-- ==== Sys2Proof/Syntax.lean ====
section
/-! DEFINITION. The commands of the part: one constructor for each row of spec/opcode_table.json, with
the values that reach the part with it as its operands. -/

namespace Sys2Proof

/-- What the host strobes in a cycle that makes no memory access: the strobe and select combinations of
R5 that start no access, and the register read, which has no row of its own in the table (log entry
14). R5 speaks of both strobes together and of both or neither select in two bullets that overlap; the model
takes both strobes together as `bothStrobes` whatever the selects are, and the two combinations of selects
for one strobe alone (DESIGN CHOICE, log entry 49). -/
inductive NoAccessStrobe where
  /-- the read strobe with both selects asserted -/
  | bothSelectsRead
  /-- the write strobe with both selects asserted -/
  | bothSelectsWrite
  /-- both strobes asserted together, with any selects (log entry 49) -/
  | bothStrobes
  /-- one strobe with neither select asserted -/
  | neitherSelect
  /-- the read strobe with the register select: the host address pins carry a register offset (R5, R10) -/
  | registerRead (addr : Word)
deriving DecidableEq, Repr

/-- The request of a host memory cycle: the word address on the host address pins, and whether it arrives at
the same moment as the sweep start event that is due (R12, R23; log entry 32). -/
structure HostRequest where
  addr : Word
  withSweepStart : Bool
deriving DecidableEq, Repr

/-- An event of another block, or of the host port, that can fall within a sweep while the memory port is free
of transfers: between two works of a socket visit (R171), or between two transfers (R13). It is the row of the
same name, with its operands (log entries 37 and 40). -/
inductive VisitEvent where
  | senseTick
  | railSample (sock : SocketIx) (voltage current : Word)
  | dropout (sock : SocketIx) (voltage current : Word)
  | openContact (sock : SocketIx) (voltage current : Word)
  | fastTrip (sock : SocketIx) (level : Bool)
  | chainStart (bank : BankIx)
  | socketHoldOffExpiry (sock : SocketIx)
  | bankFeedSample (bank : BankIx) (current : Word32)
  | bankHoldOffExpiry (bank : BankIx)
  | sensorSample (sock : SocketIx) (code : Option Word)
  | pwmTick
  | frameBoundary
  | laneVectorSample (received loopback : LaneBits) (onTick : Bool)
  | selftestTimeout (sock : SocketIx)
  | interlockAssert
  | interlockRelease
  | hostMemoryRead (addr : Word)
  | hostMemoryWrite (addr data : Word)
  | hostCycleWithoutAccess (strobe : NoAccessStrobe)
  | hostAccessComplete
  | hostStrobeRelease
  /-- the write to ATTENTION -/
  | attentionWrite (data : Word)
  /-- the write to ATTENTION MASK -/
  | attentionMaskWrite (data : Word)
  /-- a register write to an offset that no write reaches -/
  | registerWriteIgnored
  /-- the CONTROL write that stores SCAN_ENABLE 0 -/
  | scanDisable
  /-- the CONTROL write that stores SCAN_ENABLE 1 -/
  | scanEnable
  | sweepStart
deriving DecidableEq, Repr

/-- Where the Thermal Control Unit's work of a socket visit falls among the three works of the Socket
Accounting Unit, which R171 orders: crediting, phase decisions, interval start. R110 and R120 take either
block first (log entry 19). -/
inductive ThermalPlace where
  /-- before the crediting -/
  | first
  /-- between the crediting and the phase decisions -/
  | afterCredit
  /-- between the phase decisions and the interval start -/
  | afterDecide
  /-- after the interval start -/
  | last
deriving DecidableEq, Repr

/-- The order of one socket visit: the place of the thermal work, which makes the four works a sequence, and
the events of other blocks and of the host port that fall before the first work, between each two, and after
the last, before the next transfer is asked for (R171, R13). -/
structure VisitOrder where
  thermal : ThermalPlace
  gap0 : List VisitEvent := []
  gap1 : List VisitEvent := []
  gap2 : List VisitEvent := []
  gap3 : List VisitEvent := []
  gap4 : List VisitEvent := []
deriving DecidableEq, Repr

/-- The events of the five gaps of a visit, in their order. -/
def VisitOrder.events (o : VisitOrder) : List VisitEvent := o.gap0 ++ o.gap1 ++ o.gap2 ++ o.gap3 ++ o.gap4

/-- A visit at which no event of another block or of the host port falls. -/
def VisitOrder.quiet (o : VisitOrder) : Bool := o.events.isEmpty

/-- The commands: one constructor per row of the table, in its order. -/
inductive Instr where
  /-- HOST_MEMORY_READ (R7): read strobe with the memory select. -/
  | hostMemoryRead (req : HostRequest)
  /-- HOST_MEMORY_WRITE (R8, R9): write strobe with the memory select; the data pins. -/
  | hostMemoryWrite (req : HostRequest) (data : Word)
  /-- HOST_CYCLE_WITHOUT_ACCESS (R5). -/
  | hostCycleWithoutAccess (strobe : NoAccessStrobe)
  /-- HOST_STROBE_RELEASE (R5, R6). -/
  | hostStrobeRelease
  /-- HOST_ACCESS_COMPLETE (R12). -/
  | hostAccessComplete
  /-- SCAN_ENABLE_SET (R17, R23): a register write cycle; address pins and data pins. -/
  | scanEnableSet (addr data : Word)
  /-- SCAN_DISABLE (R17, R63). -/
  | scanDisable (addr data : Word)
  /-- SOFT_RESET (R17, R22). -/
  | softReset (addr data : Word)
  /-- ATTENTION_WRITE (R19). -/
  | attentionWrite (addr data : Word)
  /-- ATTENTION_MASK_WRITE (R20). -/
  | attentionMaskWrite (addr data : Word)
  /-- REGISTER_WRITE_IGNORED (R10, R18, R21). -/
  | registerWriteIgnored (addr data : Word)
  /-- POWER_ON_RESET (R22): POR_N asserted. -/
  | powerOnReset
  /-- POR_RELEASE (R24): POR_N released. -/
  | porRelease
  /-- SWEEP_START (R23). -/
  | sweepStart
  /-- BCR_READ_COMPLETE (R27). Bit k of `upsets` is 1 when attempt k of the transfer meets a word that
  arrives with bad parity although the stored word is good (R16). `gap` holds the events that fall before the
  Scan Unit asks for its next transfer, the port free of transfers (R13; log entry 37); so in the other ends
  of transfers. -/
  | bcrReadComplete (upsets : BitVec 3) (gap : List VisitEvent := [])
  /-- START_RUN (R53), handed over with its Command Tag (R36). -/
  | startRun (tag : Byte8)
  /-- HOLD (R54). -/
  | hold (tag : Byte8)
  /-- RESUME (R54). -/
  | resume (tag : Byte8)
  /-- STOP_RUN (R55, R56). -/
  | stopRun (tag : Byte8)
  /-- LOAD_LANE_MAP (R57). -/
  | loadLaneMap (tag : Byte8)
  /-- FILL_LANE_MAP (R58) with the words of Fill Direction and Fill Level. -/
  | fillLaneMap (tag : Byte8) (direction level : Word)
  /-- CLEAR_ACCOUNTS (R59) with the Command Socket Mask. -/
  | clearAccounts (tag : Byte8) (mask : Word32)
  /-- DIAGNOSE (R60) with the Command Socket Mask. -/
  | diagnose (tag : Byte8) (mask : Word32)
  /-- SCR_READ_COMPLETE (R28), with the upsets of R16 and the order of the visit's work. -/
  | scrReadComplete (upsets : BitVec 3) (order : VisitOrder)
  /-- RUNAWAY (R118): the SCR read completion whose control update reaches the tenth. -/
  | runaway (upsets : BitVec 3) (order : VisitOrder)
  /-- SOAK_TIMEOUT (R120): the SCR read completion whose control update finds the timeout. -/
  | soakTimeout (upsets : BitVec 3) (order : VisitOrder)
  /-- FAIL_RECORD_WRITE_COMPLETE (R42). -/
  | failRecordWriteComplete (gap : List VisitEvent := [])
  /-- SSR_WRITE_COMPLETE (R46). -/
  | ssrWriteComplete (gap : List VisitEvent := [])
  /-- BSR_WRITE_COMPLETE (R45). -/
  | bsrWriteComplete (gap : List VisitEvent := [])
  /-- LANE_MAP_CHUNK_READ_COMPLETE (R43). -/
  | laneMapChunkReadComplete (upsets : BitVec 3) (gap : List VisitEvent := [])
  /-- SENSE_TICK (R24): one 1 ms tick. -/
  | senseTick
  /-- RAIL_SAMPLE (R67): the voltage in mV and the current in mA of one socket at the tick. -/
  | railSample (sock : SocketIx) (voltage current : Word)
  /-- SETTLE_TIMEOUT (R72): the sample that fails the settle. -/
  | settleTimeout (sock : SocketIx) (voltage current : Word)
  /-- DROPOUT (R74): the sample that brings the dropout count to 8. -/
  | dropout (sock : SocketIx) (voltage current : Word)
  /-- OPEN_CONTACT (R75): the sample that brings the open-contact count to 1,000. -/
  | openContact (sock : SocketIx) (voltage current : Word)
  /-- FAST_TRIP (R77): the level of a socket's fast-trip input, `true` for asserted. -/
  | fastTrip (sock : SocketIx) (level : Bool)
  /-- CHAIN_START (R70). -/
  | chainStart (bank : BankIx)
  /-- SOCKET_HOLD_OFF_EXPIRY (R79). -/
  | socketHoldOffExpiry (sock : SocketIx)
  /-- BANK_FEED_SAMPLE (R88): the feed current in mA. -/
  | bankFeedSample (bank : BankIx) (current : Word32)
  /-- BANK_HOLD_OFF_EXPIRY (R90). -/
  | bankHoldOffExpiry (bank : BankIx)
  /-- SENSOR_SAMPLE (R98): the raw code, or none for a slot with no code or a corrupted one. -/
  | sensorSample (sock : SocketIx) (code : Option Word)
  /-- SENSOR_LOST (R101): the invalid sample that makes the sensor LOST. -/
  | sensorLost (sock : SocketIx) (code : Option Word)
  /-- PWM_PERIOD_START (R114): the PWM tick at which the counter wraps. -/
  | pwmPeriodStart
  /-- FRAME_BOUNDARY (R124). -/
  | frameBoundary
  /-- LANE_VECTOR_SAMPLE (R142): the levels received from the pins and through the loopback paths; `onTick` says
  whether the vector ends at the moment of the latest sense tick, and not after it (R152; log entry 25). -/
  | laneVectorSample (received loopback : LaneBits) (onTick : Bool := false)
  /-- START_PULSE_BEGIN (R150): the vector at whose end a socket's start pulse begins. -/
  | startPulseBegin (sock : SocketIx) (received loopback : LaneBits) (onTick : Bool := false)
  /-- START_PULSE_END (R150): the vector at whose end a socket's start pulse ends. -/
  | startPulseEnd (sock : SocketIx) (received loopback : LaneBits) (onTick : Bool := false)
  /-- SELFTEST_TIMEOUT (R152). -/
  | selftestTimeout (sock : SocketIx)
  /-- INTERLOCK_ASSERT (R61). -/
  | interlockAssert
  /-- INTERLOCK_RELEASE (R62). -/
  | interlockRelease
  /-- PWM_TICK (R115). -/
  | pwmTick
deriving DecidableEq, Repr

end Sys2Proof
end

────────────────────────────────────────

Could you return exactly the stretch of the data above that starts at the line with "registerWriteIgnored (addr data : Word)" and ends at the line with "arrives with bad", both lines included?

  | registerWriteIgnored (addr data : Word)
  /-- POWER_ON_RESET (R22): POR_N asserted. -/
  | powerOnReset
  /-- POR_RELEASE (R24): POR_N released. -/
  | porRelease
  /-- SWEEP_START (R23). -/
  | sweepStart
  /-- BCR_READ_COMPLETE (R27). Bit k of `upsets` is 1 when attempt k of the transfer meets a word that
  arrives with bad parity although the stored word is good (R16). `gap` holds the events that fall before the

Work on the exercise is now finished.